Task item:
Word for word, restate every entry that follows.

Data for analysis:
theorem spacingFailure_eq_some {pl : Plan} {i j : SlotIx} (h : spacingFailure pl i = some j) :
    i < j ∧ pl.entries[j].enabled = true ∧ ¬ pl.Apart i j
      ∧ ∀ k : SlotIx, i < k → k < j → pl.entries[k].enabled = true → pl.Apart i k := by
  obtain ⟨hj, l₁, l₂, hl, hbefore⟩ := List.find?_eq_some_iff_append.mp h
  simp only [Bool.and_eq_true, decide_eq_true_eq, Bool.not_eq_true'] at hj
  obtain ⟨⟨hij, hen⟩, hclose⟩ := hj
  refine ⟨hij, hen, fun hap => ?_, fun k hik hkj hk => ?_⟩
  · rw [(entrySpacing_iff pl i j).mpr hap] at hclose
    cases hclose
  · by_contra hap
    have hpass := hbefore k (mem_before_of_lt hl hkj)
    rw [Bool.not_eq_true'] at hpass
    simp [hik, hk, mt (entrySpacing_iff pl i k).mp hap, -Fin.getElem_fin] at hpass

/-- The tests that one entry is put to, in the order of R31. -/
theorem entryReport_eq : entryReport pl i
    = if pl.RxOk i then
        if pl.TxOk i then
          if pl.AltBandOk i then
            if pl.AltDiffers i then (spacingFailure pl i).map fun j => ⟨.txSpacing, i, some j⟩
            else some ⟨.altSame, i, none⟩
          else some ⟨.altBand, i, none⟩
        else some ⟨.txBand, i, none⟩
      else some ⟨.rxBand, i, none⟩ := by
  unfold entryReport
  rw [altTest_eq]
  by_cases hrx : pl.RxOk i
  · rw [if_neg (by simp [(rxTest_iff pl i).mpr hrx, -Fin.getElem_fin]), if_pos hrx]
    by_cases htx : pl.TxOk i
    · rw [if_neg (by simp [(txTest_iff pl i).mpr htx, -Fin.getElem_fin]), if_pos htx]
      by_cases hband : pl.AltBandOk i
      · by_cases halt : pl.AltDiffers i
        · rw [if_neg (not_not.mpr hband), if_neg (not_not.mpr halt), if_pos hband, if_pos halt]
        · rw [if_neg (not_not.mpr hband), if_pos halt, if_pos hband, if_neg halt]
      · rw [if_pos hband, if_neg hband]
    · rw [if_pos (by simp [mt (txTest_iff pl i).mp htx, -Fin.getElem_fin]), if_neg htx]
  · rw [if_pos (by simp [mt (rxTest_iff pl i).mp hrx, -Fin.getElem_fin]), if_neg hrx]

theorem entryReport_eq_none : entryReport pl i = none ↔ pl.Passes i := by
  rw [entryReport_eq, Plan.Passes, ← spacingFailure_eq_none]
  split_ifs with hrx htx hband halt
  · rw [Option.map_eq_none_iff]
    exact ⟨fun h => ⟨hrx, htx, hband, halt, h⟩, fun ⟨_, _, _, _, h⟩ => h⟩
  · exact iff_of_false nofun fun ⟨_, _, _, h, _⟩ => halt h
  · exact iff_of_false nofun fun ⟨_, _, h, _⟩ => hband h
  · exact iff_of_false nofun fun ⟨_, h, _⟩ => htx h
  · exact iff_of_false nofun fun ⟨h, _⟩ => hrx h

/-- A report of an entry names it and its first failure. -/
theorem entryReport_eq_some {pl : Plan} {i : SlotIx} {rep : Report} (h : entryReport pl i = some rep) :
    rep.slot = i ∧ pl.Reports rep := by
  rw [entryReport_eq] at h
  split_ifs at h with hrx htx hband halt
  · obtain ⟨j, hj, rfl⟩ := Option.map_eq_some_iff.mp h
    exact ⟨rfl, hrx, htx, hband, halt, j, rfl, spacingFailure_eq_some hj⟩
  all_goals obtain rfl := Option.some.inj h
  · exact ⟨rfl, hrx, htx, hband, halt, rfl⟩
  · exact ⟨rfl, hrx, htx, hband, rfl⟩
  · exact ⟨rfl, hrx, htx, rfl⟩
  · exact ⟨rfl, hrx, rfl⟩

end Reports

/-- A plan has no report when every enabled entry passes its tests (R30). -/
theorem Plan.report_eq_none (pl : Plan) :
    pl.report = none ↔ ∀ i : SlotIx, pl.entries[i].enabled = true → pl.Passes i := by
  unfold Plan.report
  simp only [List.findSome?_eq_none_iff, mem_allSlots, forall_const, ite_eq_right_iff, entryReport_eq_none]

/-- The tests made under each enabled index, with every other enabled entry in place of the later ones (R30). -/
theorem Plan.report_eq_none_iff (pl : Plan) :
    pl.report = none ↔ ∀ i : SlotIx, pl.entries[i].enabled = true →
      pl.RxOk i ∧ pl.TxOk i ∧ pl.AltBandOk i ∧ pl.AltDiffers i
      ∧ ∀ j : SlotIx, i ≠ j → pl.entries[j].enabled = true → pl.Apart i j := by
  rw [Plan.report_eq_none]
  refine ⟨fun h i hi => ?_, fun h i hi => ?_⟩
  · obtain ⟨hrx, htx, hband, halt, hlater⟩ := h i hi
    refine ⟨hrx, htx, hband, halt, fun j hij hj => ?_⟩
    rcases lt_or_gt_of_ne hij with hlt | hgt
    · exact hlater j hlt hj
    · obtain ⟨-, -, -, -, hlater'⟩ := h j hj
      exact apart_symm (hlater' i hgt hi)
  · obtain ⟨hrx, htx, hband, halt, hother⟩ := h i hi
    exact ⟨hrx, htx, hband, halt, fun j hij hj => hother j (ne_of_lt hij) hj⟩

/-- Settles O60: the search over the entries stops at the first that fails, and the tests of one entry at its first
failure. -/
theorem validationReports : Obligations.ValidationReports := by
  refine fun pl => ⟨pl.report_eq_none_iff, fun rep hrep => ?_⟩
  obtain ⟨l₁, i, l₂, hl, hi, hbefore⟩ := List.findSome?_eq_some_iff.mp hrep
  split at hi
  · obtain ⟨rfl, hreports⟩ := entryReport_eq_some hi
    refine ⟨‹_›, hreports, fun j hj hen => (entryReport_eq_none pl j).mp ?_⟩
    simpa only [hen, if_true] using hbefore j (mem_before_of_lt hl hj)
  · cases hi

end Sys2Proof.Machine

namespace Sys2Proof.Machine

/-! ### Reading requests (R32, R65, R89, R96, R122, R124, R146 to R148) -/

/-- A taken request whose owning block leaves the state changes its port's queues and the lease (R139, R140, R155). -/
theorem State.take_of_reading {s t : State} {p : Port} {row : RequestRow}
    {handler : Port → Request → State → State × Reply} (hread : ∀ (r : Request) (u : State), (handler p r u).1 = u)
    (h : s.take p row handler = .next t) :
    t = { s with
      ports := s.ports.set p { s.ports.get p with
        requests := (t.ports.get p).requests, responses := (t.ports.get p).responses }
      arbiter := { s.arbiter with lease := t.arbiter.lease } } := by
  have hanswer (r : Request) (a : Reply) : (s.dequeue p).respond p r a = { s with
      ports := s.ports.set p { s.ports.get p with
        requests := (((s.dequeue p).respond p r a).ports.get p).requests
        responses := (((s.dequeue p).respond p r a).ports.get p).responses }
      arbiter := { s.arbiter with lease := ((s.dequeue p).respond p r a).arbiter.lease } } := by
    obtain ⟨lease, rs, hrespond⟩ := (s.dequeue p).respond_frame p r a
    rw [hrespond]
    simp only [State.dequeue_ports, PerPort.set_set, PerPort.get_set_self]
    rfl
  rcases State.take_cases h with rfl | ⟨r, -, -, ⟨st, -, rfl⟩ | ⟨-, rfl⟩⟩
  · show t = { t with ports := t.ports.set p (t.ports.get p) }
    rw [PerPort.set_get]
  · exact hanswer r _
  · rw [hread]
    exact hanswer r _

theorem onPlanRead_state (p : Port) (r : Request) (s : State) : (onPlanRead p r s).1 = s := by
  unfold onPlanRead
  dsimp only
  split_ifs <;> rfl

Finished task:
theorem spacingFailure_eq_some {pl : Plan} {i j : SlotIx} (h : spacingFailure pl i = some j) :
    i < j ∧ pl.entries[j].enabled = true ∧ ¬ pl.Apart i j
      ∧ ∀ k : SlotIx, i < k → k < j → pl.entries[k].enabled = true → pl.Apart i k := by
  obtain ⟨hj, l₁, l₂, hl, hbefore⟩ := List.find?_eq_some_iff_append.mp h
  simp only [Bool.and_eq_true, decide_eq_true_eq, Bool.not_eq_true'] at hj
  obtain ⟨⟨hij, hen⟩, hclose⟩ := hj
  refine ⟨hij, hen, fun hap => ?_, fun k hik hkj hk => ?_⟩
  · rw [(entrySpacing_iff pl i j).mpr hap] at hclose
    cases hclose
  · by_contra hap
    have hpass := hbefore k (mem_before_of_lt hl hkj)
    rw [Bool.not_eq_true'] at hpass
    simp [hik, hk, mt (entrySpacing_iff pl i k).mp hap, -Fin.getElem_fin] at hpass

/-- The tests that one entry is put to, in the order of R31. -/
theorem entryReport_eq : entryReport pl i
    = if pl.RxOk i then
        if pl.TxOk i then
          if pl.AltBandOk i then
            if pl.AltDiffers i then (spacingFailure pl i).map fun j => ⟨.txSpacing, i, some j⟩
            else some ⟨.altSame, i, none⟩
          else some ⟨.altBand, i, none⟩
        else some ⟨.txBand, i, none⟩
      else some ⟨.rxBand, i, none⟩ := by
  unfold entryReport
  rw [altTest_eq]
  by_cases hrx : pl.RxOk i
  · rw [if_neg (by simp [(rxTest_iff pl i).mpr hrx, -Fin.getElem_fin]), if_pos hrx]
    by_cases htx : pl.TxOk i
    · rw [if_neg (by simp [(txTest_iff pl i).mpr htx, -Fin.getElem_fin]), if_pos htx]
      by_cases hband : pl.AltBandOk i
      · by_cases halt : pl.AltDiffers i
        · rw [if_neg (not_not.mpr hband), if_neg (not_not.mpr halt), if_pos hband, if_pos halt]
        · rw [if_neg (not_not.mpr hband), if_pos halt, if_pos hband, if_neg halt]
      · rw [if_pos hband, if_neg hband]
    · rw [if_pos (by simp [mt (txTest_iff pl i).mp htx, -Fin.getElem_fin]), if_neg htx]
  · rw [if_pos (by simp [mt (rxTest_iff pl i).mp hrx, -Fin.getElem_fin]), if_neg hrx]

theorem entryReport_eq_none : entryReport pl i = none ↔ pl.Passes i := by
  rw [entryReport_eq, Plan.Passes, ← spacingFailure_eq_none]
  split_ifs with hrx htx hband halt
  · rw [Option.map_eq_none_iff]
    exact ⟨fun h => ⟨hrx, htx, hband, halt, h⟩, fun ⟨_, _, _, _, h⟩ => h⟩
  · exact iff_of_false nofun fun ⟨_, _, _, h, _⟩ => halt h
  · exact iff_of_false nofun fun ⟨_, _, h, _⟩ => hband h
  · exact iff_of_false nofun fun ⟨_, h, _⟩ => htx h
  · exact iff_of_false nofun fun ⟨h, _⟩ => hrx h

/-- A report of an entry names it and its first failure. -/
theorem entryReport_eq_some {pl : Plan} {i : SlotIx} {rep : Report} (h : entryReport pl i = some rep) :
    rep.slot = i ∧ pl.Reports rep := by
  rw [entryReport_eq] at h
  split_ifs at h with hrx htx hband halt
  · obtain ⟨j, hj, rfl⟩ := Option.map_eq_some_iff.mp h
    exact ⟨rfl, hrx, htx, hband, halt, j, rfl, spacingFailure_eq_some hj⟩
  all_goals obtain rfl := Option.some.inj h
  · exact ⟨rfl, hrx, htx, hband, halt, rfl⟩
  · exact ⟨rfl, hrx, htx, hband, rfl⟩
  · exact ⟨rfl, hrx, htx, rfl⟩
  · exact ⟨rfl, hrx, rfl⟩

end Reports

/-- A plan has no report when every enabled entry passes its tests (R30). -/
theorem Plan.report_eq_none (pl : Plan) :
    pl.report = none ↔ ∀ i : SlotIx, pl.entries[i].enabled = true → pl.Passes i := by
  unfold Plan.report
  simp only [List.findSome?_eq_none_iff, mem_allSlots, forall_const, ite_eq_right_iff, entryReport_eq_none]

/-- The tests made under each enabled index, with every other enabled entry in place of the later ones (R30). -/
theorem Plan.report_eq_none_iff (pl : Plan) :
    pl.report = none ↔ ∀ i : SlotIx, pl.entries[i].enabled = true →
      pl.RxOk i ∧ pl.TxOk i ∧ pl.AltBandOk i ∧ pl.AltDiffers i
      ∧ ∀ j : SlotIx, i ≠ j → pl.entries[j].enabled = true → pl.Apart i j := by
  rw [Plan.report_eq_none]
  refine ⟨fun h i hi => ?_, fun h i hi => ?_⟩
  · obtain ⟨hrx, htx, hband, halt, hlater⟩ := h i hi
    refine ⟨hrx, htx, hband, halt, fun j hij hj => ?_⟩
    rcases lt_or_gt_of_ne hij with hlt | hgt
    · exact hlater j hlt hj
    · obtain ⟨-, -, -, -, hlater'⟩ := h j hj
      exact apart_symm (hlater' i hgt hi)
  · obtain ⟨hrx, htx, hband, halt, hother⟩ := h i hi
    exact ⟨hrx, htx, hband, halt, fun j hij hj => hother j (ne_of_lt hij) hj⟩

/-- Settles O60: the search over the entries stops at the first that fails, and the tests of one entry at its first
failure. -/
theorem validationReports : Obligations.ValidationReports := by
  refine fun pl => ⟨pl.report_eq_none_iff, fun rep hrep => ?_⟩
  obtain ⟨l₁, i, l₂, hl, hi, hbefore⟩ := List.findSome?_eq_some_iff.mp hrep
  split at hi
  · obtain ⟨rfl, hreports⟩ := entryReport_eq_some hi
    refine ⟨‹_›, hreports, fun j hj hen => (entryReport_eq_none pl j).mp ?_⟩
    simpa only [hen, if_true] using hbefore j (mem_before_of_lt hl hj)
  · cases hi

end Sys2Proof.Machine

namespace Sys2Proof.Machine

/-! ### Reading requests (R32, R65, R89, R96, R122, R124, R146 to R148) -/

/-- A taken request whose owning block leaves the state changes its port's queues and the lease (R139, R140, R155). -/
theorem State.take_of_reading {s t : State} {p : Port} {row : RequestRow}
    {handler : Port → Request → State → State × Reply} (hread : ∀ (r : Request) (u : State), (handler p r u).1 = u)
    (h : s.take p row handler = .next t) :
    t = { s with
      ports := s.ports.set p { s.ports.get p with
        requests := (t.ports.get p).requests, responses := (t.ports.get p).responses }
      arbiter := { s.arbiter with lease := t.arbiter.lease } } := by
  have hanswer (r : Request) (a : Reply) : (s.dequeue p).respond p r a = { s with
      ports := s.ports.set p { s.ports.get p with
        requests := (((s.dequeue p).respond p r a).ports.get p).requests
        responses := (((s.dequeue p).respond p r a).ports.get p).responses }
      arbiter := { s.arbiter with lease := ((s.dequeue p).respond p r a).arbiter.lease } } := by
    obtain ⟨lease, rs, hrespond⟩ := (s.dequeue p).respond_frame p r a
    rw [hrespond]
    simp only [State.dequeue_ports, PerPort.set_set, PerPort.get_set_self]
    rfl
  rcases State.take_cases h with rfl | ⟨r, -, -, ⟨st, -, rfl⟩ | ⟨-, rfl⟩⟩
  · show t = { t with ports := t.ports.set p (t.ports.get p) }
    rw [PerPort.set_get]
  · exact hanswer r _
  · rw [hread]
    exact hanswer r _

theorem onPlanRead_state (p : Port) (r : Request) (s : State) : (onPlanRead p r s).1 = s := by
  unfold onPlanRead
  dsimp only
  split_ifs <;> rfl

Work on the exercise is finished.